Assignment:
Using the listing below, keep only the lines with the word "that" and copy them.

Task data:
/-! ## What the new standing leaves -/

/-- R144: a string made used with its contact CLOSED while shutdown is ASSERTED. -/
def State.Caught (s : State) (n : Nat) (c : StringSettings) : Prop :=
  (s.str n).cfg.used = false ∧ c.used = true ∧ (s.str n).position = .closed ∧ s.shutdown.asserted = true

/-- R28: a string made unused or moved to another input. -/
def State.Dropped (s : State) (n : Nat) (c : StringSettings) : Prop :=
  (s.str n).cfg.used = true ∧ (c.used = false ∨ c.input ≠ (s.str n).cfg.input)

/-- The string CONNECTED from its contact, before a shutdown catches it. -/
theorem State.taken_connected_str (hl : s.strings.length = 24) (hn : stringNumber n = true) :
    ((s.takenUp n c).connect n).str n = { (s.str n).zeroCriteria with
      cfg := c, budget := s.box.perDayMax, tapFault := false, cause := none, verdict := none, state := .connected } := by
  unfold State.takenUp State.connect
  rw [State.updStr_updStr, State.str_updStr_valid _ hl hn]
  rfl

theorem State.makeUsed_free (hl : s.strings.length = 24) (hn : stringNumber n = true) (hp : (s.str n).position = .closed)
    (ha : s.shutdown.asserted = false) : s.makeUsed n c = (s.takenUp n c).connect n := by
  rw [State.makeUsed_closed hl hn hp, State.shutdownCatch, if_neg]
  exact ne_true_of_eq_false ha

theorem State.makeUsed_caught (hl : s.strings.length = 24) (hn : stringNumber n = true) (hp : (s.str n).position = .closed)
    (ha : s.shutdown.asserted = true) : s.makeUsed n c = ((s.takenUp n c).connect n).queueString n .shutdown := by
  rw [State.makeUsed_closed hl hn hp]
  exact State.shutdownCatch_connected (by rw [State.taken_connected_str hl hn]) ha

theorem State.makeUnused_within (s : State) (n : Nat) (c : StringSettings) :
    Within (.scan :: breakPath) s (s.makeUnused n c) :=
  (((s.withdraw_within n).mono (by decide)).trans ((State.updStr_within _ n _).mono (by decide))).trans
    ((State.setScan_within _ _).mono (by decide))

theorem State.makeUsed_within (s : State) (n : Nat) (c : StringSettings) : Within breakPath s (s.makeUsed n c) := by
  have hu : Within breakPath s (s.takenUp n c) := (s.updStr_within n _).mono (by decide)
  have hc : Within breakPath (s.takenUp n c) ((s.takenUp n c).connect n) := (State.updStr_within _ n _).mono (by decide)
  have hd : Within breakPath ((s.takenUp n c).connect n) (((s.takenUp n c).connect n).shutdownCatch n) :=
    Within.ite (State.request_within _ n _) (Within.refl _ _)
  exact Within.ite ((hu.trans hc).trans hd) hu

theorem State.keepUsed_within (s : State) (n : Nat) (c : StringSettings) : Within [.scan, .strings] s (s.keepUsed n c) := by
  have hu : Within [.scan, .strings] s (s.updStr n (·.keptUsed c)) := (s.updStr_within n _).mono (by decide)
  rw [State.keepUsed_eq]
  exact Within.ite (hu.trans ((State.setScan_within _ _).mono (by decide))) hu

theorem State.restanding_within (s : State) (n : Nat) (c : StringSettings) :
    Within (.scan :: breakPath) s (s.restanding n c) := by
  unfold State.restanding
  split
  · exact s.makeUnused_within n c
  · exact (s.makeUsed_within n c).mono (by decide)
  · exact (s.keepUsed_within n c).mono (by decide)
  · exact (s.updStr_within n _).mono (by decide)

theorem State.restanding_length (hl : s.strings.length = 24) : (s.restanding n c).strings.length = 24 := by
  have caught (t : State) : (t.shutdownCatch n).strings.length = t.strings.length := (t.shutdownCatch_calm n).strings.1
  unfold State.restanding
  split
  · have hw : (s.withdraw n).strings = s.strings := s.withdraw_within n .strings (by decide)
    exact (State.updStr_length _ n _).trans (by rw [hw]; exact hl)
  · unfold State.makeUsed
    simp only
    split
    · rw [caught]
      simp [State.connect, hl]
    · simp [hl]
  · rw [State.keepUsed_eq]
    split
    · exact (State.updStr_length _ n _).trans hl
    · exact (State.updStr_length _ n _).trans hl
  · exact (State.updStr_length _ n _).trans hl

/-- R19: the other strings stay as they were, and the queue with them, unless a shutdown catches the string. -/
theorem State.restanding_others (hl : s.strings.length = 24) (hn : stringNumber n = true) (h : ¬s.Caught n c) :
    (∀ k, k ≠ n → (s.restanding n c).str k = s.str k) ∧ (s.restanding n c).sched = s.sched := by
  unfold State.restanding
  split
  · refine ⟨fun k hk => ?_, ?_⟩
    · exact ((s.withdraw n).str_updStr_ne _ n k hk).trans (s.withdraw_str n k)
    · exact s.withdraw_within n .sched (by decide)
  · next hu hc =>
    cases hp : (s.str n).position with
    | opened => rw [State.makeUsed_open hl hn hp]; exact ⟨fun k hk => s.str_updStr_ne _ n k hk, rfl⟩
    | closed =>
      have ha : s.shutdown.asserted = false := by simpa using fun ha => h ⟨hu, hc, hp, ha⟩
      rw [State.makeUsed_free hl hn hp ha]
      exact ⟨fun k hk => (State.str_updStr_ne _ _ n k hk).trans (s.str_updStr_ne _ n k hk), rfl⟩
  · rw [State.keepUsed_eq]
    split
    · exact ⟨fun k hk => s.str_updStr_ne _ n k hk, rfl⟩
    · exact ⟨fun k hk => s.str_updStr_ne _ n k hk, rfl⟩
  · exact ⟨fun k hk => s.str_updStr_ne _ n k hk, rfl⟩

/-! ### Made unused, made used, staying used -/

theorem State.restanding_unused (hu : (s.str n).cfg.used = true) (hc : c.used = false) :
    s.restanding n c = s.makeUnused n c := by
  unfold State.restanding; rw [hu, hc]

theorem State.restanding_used (hu : (s.str n).cfg.used = false) (hc : c.used = true) :
    s.restanding n c = s.makeUsed n c := by
  unfold State.restanding; rw [hu, hc]

theorem State.restanding_kept (hu : (s.str n).cfg.used = true) (hc : c.used = true) :
    s.restanding n c = s.keepUsed n c := by
  unfold State.restanding; rw [hu, hc]

theorem State.restanding_idle (hu : (s.str n).cfg.used = false) (hc : c.used = false) :
    s.restanding n c = s.keepUnused n c := by
  unfold State.restanding; rw [hu, hc]

section
variable (hl : s.strings.length = 24) (hn : stringNumber n = true)
include hl hn

theorem State.makeUnused_str : (s.makeUnused n c).str n =
    { StringRec.blank c (s.str n).position with dropPosition := (s.str n).dropPosition } := by
  have hw : (s.withdraw n).strings.length = 24 := by rw [s.withdraw_within n .strings (by decide)]; exact hl
  refine (State.str_updStr_valid (s := s.withdraw n) _ hw hn).trans ?_
  rw [State.withdraw_str]

theorem State.keepUsed_str : (s.keepUsed n c).str n = (s.str n).keptUsed c := by
  rw [State.keepUsed_eq]
  split
  · exact State.str_updStr_valid _ hl hn
  · exact State.str_updStr_valid _ hl hn

/-- R144: the string that a shutdown catches is queued by a SHUTDOWN request and keeps its new settings. -/
theorem State.makeUsed_caught_str (hp : (s.str n).position = .closed) (ha : s.shutdown.asserted = true) :
    ((s.makeUsed n c).str n).cfg = c ∧ ((s.makeUsed n c).str n).tapFault = false ∧
      ((s.makeUsed n c).str n).budget = s.box.perDayMax := by
  have hv := State.taken_connected_str (c := c) hl hn
  have hvl : ((s.takenUp n c).connect n).strings.length = 24 := by simp [State.takenUp, State.connect, hl]
  obtain ⟨_, _, _, hm⟩ := (State.walk_walked (((s.takenUp n c).connect n).admitted n .shutdown)).strings.2 n
  rw [State.makeUsed_caught hl hn hp ha, State.queueString_eq, hm, State.admitted_str hvl hn,
    State.queuedRecord_of_not_fault _ _ rfl, hv]
  exact ⟨rfl, rfl, rfl⟩

/-- R7, R19: the string takes the settings, and its tap fault mark is cleared. -/
theorem State.restanding_cfg : ((s.restanding n c).str n).cfg = c ∧ ((s.restanding n c).str n).tapFault = false := by
  cases hu : (s.str n).cfg.used <;> cases hc : c.used
  · rw [State.restanding_idle hu hc, State.keepUnused, State.str_updStr_valid _ hl hn]
    exact ⟨rfl, rfl⟩
  · rw [State.restanding_used hu hc]
    cases hp : (s.str n).position with
    | opened =>
      rw [State.makeUsed_open hl hn hp, State.takenUp, State.str_updStr_valid _ hl hn]
      exact ⟨rfl, rfl⟩
    | closed =>
      cases ha : s.shutdown.asserted with
      | false =>
        rw [State.makeUsed_free hl hn hp ha, State.taken_connected_str hl hn]
        exact ⟨rfl, rfl⟩
      | true => exact ⟨(State.makeUsed_caught_str hl hn hp ha).1, (State.makeUsed_caught_str hl hn hp ha).2.1⟩
  · rw [State.restanding_unused hu hc, State.makeUnused_str hl hn]
    exact ⟨rfl, rfl⟩
  · rw [State.restanding_kept hu hc, State.keepUsed_str hl hn]
    unfold StringRec.keptUsed
    simp only
    split
    · exact ⟨rfl, rfl⟩
    · exact ⟨rfl, rfl⟩

/-- R19: what a string made used reads as, when no shutdown catches it. -/
theorem State.makeUsed_str (h : ¬((s.str n).position = .closed ∧ s.shutdown.asserted = true)) :
    ((s.makeUsed n c).str n).cause = none ∧ ((s.makeUsed n c).str n).budget = s.box.perDayMax ∧
      ((s.str n).position = .opened → ((s.makeUsed n c).str n).state = .isolated) ∧
      ((s.str n).position = .closed → ((s.makeUsed n c).str n).state = .connected ∧
        ((s.makeUsed n c).str n).bucket = 0 ∧ ((s.makeUsed n c).str n).reverseRun = 0) := by
  cases hp : (s.str n).position with
  | opened =>
    rw [State.makeUsed_open hl hn hp, State.takenUp, State.str_updStr_valid _ hl hn]
    exact ⟨rfl, rfl, fun _ => by rw [hp], fun h => absurd h (by decide)⟩
  | closed =>
    have ha : s.shutdown.asserted = false := by simpa [hp] using h
    rw [State.makeUsed_free hl hn hp ha, State.taken_connected_str hl hn]
    exact ⟨rfl, rfl, fun h => absurd h (by decide), fun _ => ⟨rfl, rfl, rfl⟩⟩

/-- R19, R67: what a string that stays used keeps. -/
theorem State.keepUsed_keeps : ((s.keepUsed n c).str n).reverseRun = 0 ∧ ((s.keepUsed n c).str n).overRun = 0 ∧
    ((s.keepUsed n c).str n).openRun = 0 ∧ ((s.keepUsed n c).str n).bucket = 0 ∧ ((s.keepUsed n c).str n).alarm = false ∧
    ((s.keepUsed n c).str n).state = (if (s.str n).state = .suspect then .connected else (s.str n).state) ∧
    ((s.keepUsed n c).str n).budget = (s.str n).budget ∧ ((s.keepUsed n c).str n).record = (s.str n).record ∧
    (c.input = (s.str n).cfg.input → ((s.keepUsed n c).str n).offset = (s.str n).offset ∧
      ((s.keepUsed n c).str n).sensorFault = (s.str n).sensorFault) ∧
    (c.input ≠ (s.str n).cfg.input → ((s.keepUsed n c).str n).offset = 0 ∧ ((s.keepUsed n c).str n).sensorFault = false) := by
  rw [State.keepUsed_str hl hn, StringRec.keptUsed, StringRec.enterRun_eq]
  by_cases hi : c.input = (s.str n).cfg.input
  · simp [hi]
  · simp [hi, Ne.symm hi]

end

/-- R28: a string made unused or moved takes no figure from the round in progress. -/
theorem State.restanding_scan_dropped (h : s.Dropped n c) : (s.restanding n c).scan = { s.scan with
    round := s.scan.round.map fun d => { d with channels := d.channels.filter fun x => x.string != n } } := by
  obtain ⟨hu, hc⟩ := h
  by_cases hcu : c.used = true
  · have hi : c.input ≠ (s.str n).cfg.input := hc.resolve_left (by simp [hcu])
    rw [State.restanding_kept hu hcu, State.keepUsed_eq, if_pos (by simpa using hi.symm)]
    rfl
  · rw [State.restanding_unused hu (by simpa using hcu)]
    have hw : (s.withdraw n).scan = s.scan := s.withdraw_within n .scan (by decide)
    rw [← hw]
    rfl

theorem State.restanding_scan_kept (h : ¬s.Dropped n c) : (s.restanding n c).scan = s.scan := by
  cases hu : (s.str n).cfg.used <;> cases hc : c.used
  · rw [State.restanding_idle hu hc]; rfl
  · rw [State.restanding_used hu hc]
    exact s.makeUsed_within n c .scan (by decide)
  · exact absurd ⟨hu, .inl hc⟩ h
  · have hi : c.input = (s.str n).cfg.input := by
      by_contra hi
      exact h ⟨hu, .inr hi⟩
    rw [State.restanding_kept hu hc, State.keepUsed_eq, if_neg (by simp [hi])]
    rfl

/-- R42: the state after the counts and the mark. -/
theorem State.configureString_str (s : State) (n : Nat) (c : StringSettings) (k : Nat) :
    (s.configureString n c).str k = (s.restanding n c).str k := rfl

/-- Settles O36: the standing of the string by its use and contact, and the members and channels that follow it. -/
theorem stringConfigMovesTheStanding : Obligations.StringConfigMovesTheStanding := by
  unfold Obligations.StringConfigMovesTheStanding
  intro s m c hlis hmode hl hn hc hprod hfree n r caught dropped without hb hcl hpr hun
  have hcfg := State.restanding_cfg (c := c) hl hn
  have hwith := s.restanding_within n c
  refine ⟨s.configureString n c, ?_, State.restanding_others hl hn, ?_, ?_, hcfg.1, hcfg.2, ?_, fun g q hq => ?_,
    State.restanding_scan_dropped, State.restanding_scan_kept, fun h => ?_, fun hu h => ?_, fun hu h => ?_, fun hu h hnc => ?_,
    fun hu h => ?_⟩
  · have hans : exec (.stringConfig m) s =
        .next ((s.reqStringConfig m).1.sendReply Kind.stringConfig.code (s.reqStringConfig m).2) :=
      congrArg Host.Outcome.next (State.answer_listening hlis _ _)
    rw [hans, State.reqStringConfig, if_neg (by rw [hmode]; decide), stringOfByte_number hn, hc]
    simp only
    rw [if_neg (Nat.not_lt.2 hprod), if_neg fun h => by simp [hfree h.1] at h, if_neg (by simp [n, r] at *; tauto),
      if_neg fun h => h.2.2.1 (hun h.1 h.2.1)]
    exact congrArg (fun x => Host.Outcome.next ((s.configureString n c).sendReply _ ⟨.accepted, stringConfigBytes n x⟩)) hcfg.1
  · show { (s.restanding n c).store with changed := true } = _
    rw [hwith .store (by decide)]
  · exact hwith .lockouts (by decide)
  · have hp : (s.restanding n c).peer = s.peer := hwith .peer (by decide)
    rw [← hp]
    rfl
  · exact State.recount_groups (State.restanding_length hl) (by rw [hwith .peer (by decide)]; exact hq)
  · obtain ⟨hu, hcu, hp, ha⟩ := h
    let v := (s.takenUp n c).connect n
    have hv : v.str n = _ := State.taken_connected_str hl hn
    have hvl : v.strings.length = 24 := by simp [v, State.takenUp, State.connect, hl]
    have hvp : (v.str n).position = .closed := by rw [hv]; exact hp
    have hw : s.restanding n c = v.queueString n .shutdown := by
      rw [State.restanding_used hu hcu, State.makeUsed_caught hl hn hp ha]
    have hd : v.causeAdmitted .shutdown = .shutdown := if_pos ha
    have hon : OnTheWay n (s.restanding n c) := by rw [hw]; exact State.queueString_onTheWay hvl hn hvp
    refine ⟨?_, ?_, hon.state, ?_, fun hnc => ?_⟩
    · rw [State.configureString_str, hw, State.queueString_cause hvl hn, hd]
    · rw [State.configureString_str, State.restanding_used hu hcu]
      exact (State.makeUsed_caught_str hl hn hp ha).2.2
    · show (s.restanding n c).sched.arrival = _
      rw [hw, State.queueString_arrival]
      rfl
    · obtain ⟨hr, hm⟩ := State.queueString_waits (c := .shutdown) hvl hn hvp hnc
      refine ⟨?_, ?_⟩
      · rw [State.configureString_str, hw, hr, State.queuedRecord_of_not_fault _ _ rfl]
      · show _ ∈ (s.restanding n c).sched.queue
        rw [hw]
        rw [State.entryFor, hd] at hm
        exact hm
  · rw [State.configureString_str, State.restanding_unused hu h]
    exact State.makeUnused_str hl hn
  · show ∀ e ∈ (s.restanding n c).probe.list, e.string ≠ n
    rw [State.restanding_unused hu h]
    exact s.withdraw_not_listed n
  · rw [State.configureString_str, State.restanding_used hu h]
    exact State.makeUsed_str hl hn fun hx => hnc ⟨hu, h, hx⟩
  · rw [State.configureString_str, State.restanding_kept hu h]
    exact State.keepUsed_keeps hl hn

Result:
/-- R144: the string that a shutdown catches is queued by a SHUTDOWN request and keeps its new settings. -/
/-- R19, R67: what a string that stays used keeps. -/
/-- Settles O36: the standing of the string by its use and contact, and the members and channels that follow it. -/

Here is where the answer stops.